Transfected cells were collected, washed twice with PBS, once with H2O, and then resuspended in hypotonic buffer (50 mM Tris-HCl pH 7.5, 1 mM EDTA) plus protease inhibitors (Sigma Aldrich, St Louis, MO, USA). After 10 min in ice, cells were broken with a glass homogenizer and centrifuged at 430 × g for 10 min. The supernatant was recovered and centrifuged at 100,000 × g for 1 h in an XL-70 Beckman centrifuge using a SW 41 Ti rotor. The resulting pellet was resuspended in lysis buffer (50 mM Tris-HCl pH 7.8, 150 mM NaCl and 1% Nonidet P-40) plus protease inhibitors (Sigma); the supernatant was lyophilized and then resuspended in lysis buffer. The culture medium was recovered, lyophilized, and resuspended in SDS-PAGE sample buffer. Fractions were analyzed by SDS-PAGE and western blotting [65] with monoclonal anti-V5 (diluted 1:3000) or 9E10 monoclonal anti-myc (diluted 1:100).

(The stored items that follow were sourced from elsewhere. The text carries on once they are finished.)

-- ==== Sys2Proof/Machine/Text.lean ====
section
/-! DEFINITION. The textual syntax of commands, responses and traces (R82, R84; D21). It is used to write programs and
vectors; no step reads it. What the spec leaves open of it is assumption 23. -/

namespace Sys2Proof.Machine

/-! ### Numbers (00_scope.md section 5) -/

/-- The value of a digit in any base up to 16. -/
def digitValue (c : Char) : Option Nat :=
  let n := c.toNat
  if 48 ≤ n ∧ n ≤ 57 then some (n - 48)
  else if 97 ≤ n ∧ n ≤ 102 then some (n - 87)
  else if 65 ≤ n ∧ n ≤ 70 then some (n - 55)
  else none

/-- Digits after the ones read so far, all below the base. -/
def parseDigits (base : Nat) : List Char → Nat → Option Nat
  | [], acc => some acc
  | c :: cs, acc =>
    match digitValue c with
    | some d => if d < base then parseDigits base cs (acc * base + d) else none
    | none => none

/-- `0x..` hexadecimal, `0b..` binary, otherwise decimal. -/
def parseNumber : List Char → Option Nat
  | '0' :: 'x' :: c :: cs => parseDigits 16 (c :: cs) 0
  | '0' :: 'b' :: c :: cs => parseDigits 2 (c :: cs) 0
  | c :: cs => parseDigits 10 (c :: cs) 0
  | [] => none

/-- A number written `0x..`, in at least `width` digits. -/
def hexText (width n : Nat) : String :=
  let ds := Nat.toDigits 16 n
  "0x" ++ String.ofList (List.replicate (width - ds.length) '0' ++ ds.map Char.toUpper)

/-! ### Commands (R82) -/

/-- What follows a prefix. -/
def afterPrefix : List Char → List Char → Option (List Char)
  | [], cs => some cs
  | _ :: _, [] => none
  | p :: ps, c :: cs => if p = c then afterPrefix ps cs else none

/-- What stands before a closing parenthesis that ends the text. -/
def beforeClose (cs : List Char) : Option (List Char) :=
  if cs.getLast? = some ')' then some cs.dropLast else none

/-- The operand of a call `name(<number>)` or of the short form `short <number>`. -/
def parseOperand (name short : String) (cs : List Char) : Option Nat :=
  match afterPrefix (name ++ "(").toList cs with
  | some rest => (beforeClose rest).bind parseNumber
  | none => (afterPrefix (short ++ " ").toList cs).bind parseNumber

/-- A command line, in the document's form or the short form, as a command word. -/
def parseCommand (aw : Nat) (cs : List Char) : Option Nat :=
  if cs = "register_window_size()".toList ∨ cs = "size".toList then some (cmdWord .size 0)
  else if cs = "read_byte()".toList ∨ cs = "recv".toList then some (cmdWord .recv 0)
  else
    match parseOperand "create" "create" cs with
    | some n => if n < 2 ^ aw then some (cmdWord .create n) else none
    | none =>
      match parseOperand "send_byte" "send" cs with
      | some n => if n < 256 then some (cmdWord .send n) else none
      | none => none

/-- A command word in the short form. -/
def commandText (aw : Nat) (w : Nat) : String :=
  match cmdOp w with
  | .create => "create " ++ hexText 1 (cmdArg aw w)
  | .size => "size"
  | .send => "send " ++ hexText 2 (sendOperand (cmdArg aw w)).toNat
  | .recv => "recv"

/-- The lines of a text. -/
def textLines : List Char → List (List Char)
  | [] => [[]]
  | c :: cs =>
    match c == '\n', textLines cs with
    | true, ls => [] :: ls
    | false, l :: ls => (c :: l) :: ls
    | false, [] => [[c]]

/-- A program: one command a line (R82). -/
def parseProgram (aw : Nat) (cs : List Char) : Option (List Nat) := (textLines cs).mapM (parseCommand aw)

/-! ### Responses and traces (R82, R84) -/

/-- The response to a command: a byte for RECV, the number 8 for SIZE, the name of a failure. The reserved statuses
and InitError are never produced (R74). -/
def responseText (op : CmdOp) (w : RspWord) : Option String :=
  match rspStatus w, op with
  | some .ok, .create => some "-> Ok"
  | some .ok, .send => some "-> Ok"
  | some .ok, .size => some ("-> " ++ String.ofList (Nat.toDigits 10 (rspData w).toNat))
  | some .ok, .recv => some ("-> Ok(" ++ hexText 2 (rspData w).toNat ++ ")")
  | some .transmitTimeout, _ => some "-> TransmitTimeout"
  | some .receiveTimeout, _ => some "-> ReceiveTimeout"
  | some .notCreated, _ => some "-> NotCreated"
  | some .initError, _ => some "-> InitError"
  | none, _ => none

/-- A bus event with its offset: `W(off, data)` or `R(off) -> data`. -/
def eventText : BusEvent → String
  | .wr off v => "W(" ++ String.ofList (Nat.toDigits 10 off.toNat) ++ ", " ++ hexText 2 v.toNat ++ ")"
  | .rd off v => "R(" ++ String.ofList (Nat.toDigits 10 off.toNat) ++ ") -> " ++ hexText 2 v.toNat

/-- A trace: the events in the order performed, separated by commas. -/
def traceText : List BusEvent → String
  | [] => ""
  | [e] => eventText e
  | e :: es => eventText e ++ ", " ++ traceText es

/-- The name of the register an event reaches under the DLAB of the moment (R84, R78). Offsets 6 and 7 have none in the
document (R39) and appear as their number. A read of offset 2 reaches the interrupt identification (R78, C4), for which
the spec gives no register name; it takes the one name the register table has at the offset, FIFO_CONTROL (both are
DESIGN CHOICE, assumption 23). -/
def registerName (dlab : Bool) : BusEvent → String
  | .wr off _ | .rd off _ =>
    match off.toNat with
    | 0 => if dlab then "DIVISOR_LSB" else "DATA"
    | 1 => if dlab then "DIVISOR_MSB" else "IRQ_ENABLE"
    | 2 => "FIFO_CONTROL"
    | 3 => "LINE_CONTROL"
    | 4 => "MODEM_CONTROL"
    | 5 => "LINE_STATUS"
    | n => String.ofList (Nat.toDigits 10 n)

/-- DLAB after an event: a write of LINE_CONTROL carries it in bit 7 (R31). -/
def dlabAfter (dlab : Bool) : BusEvent → Bool
  | .wr off v => if off = offLcr then v.getLsbD 7 else dlab
  | .rd _ _ => dlab

/-- A trace with register names, from the DLAB the device held before it (R84). -/
def namedTraceText (dlab : Bool) : List BusEvent → List String
  | [] => []
  | e :: es =>
    (match e with
      | .wr _ v => "W(" ++ registerName dlab e ++ ", " ++ hexText 2 v.toNat ++ ")"
      | .rd _ v => "R(" ++ registerName dlab e ++ ") -> " ++ hexText 2 v.toNat)
    :: namedTraceText (dlabAfter dlab e) es

end Sys2Proof.Machine
end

RNAi vector construction and microinjection

A 560-bp region of the third exon of CG6234 was generated by PCR using genomic DNA as template with the primers indicated in Additional file 4 (Primers used for qPCR and conventional PCR reactions). To create the knockdown plasmid UAS-CG6234IR, the PCR product was inserted into the pWiz vector (Drosophila Genomics Resource Center, Bloomington, IN, USA) at each of the AvrII and NheI restriction sites, in opposite orientations [82]. Clones were confirmed by sequencing. w 1118 embryos were injected with the UAS-CG6234IR construct at Genetic Services, Inc. (Sudbury, MA, USA), according to standard protocols [83]. Homozygous lines were generated with standard balancer chromosomes. RNAi experiments were repeated using three independent UAS-RNAi insertions.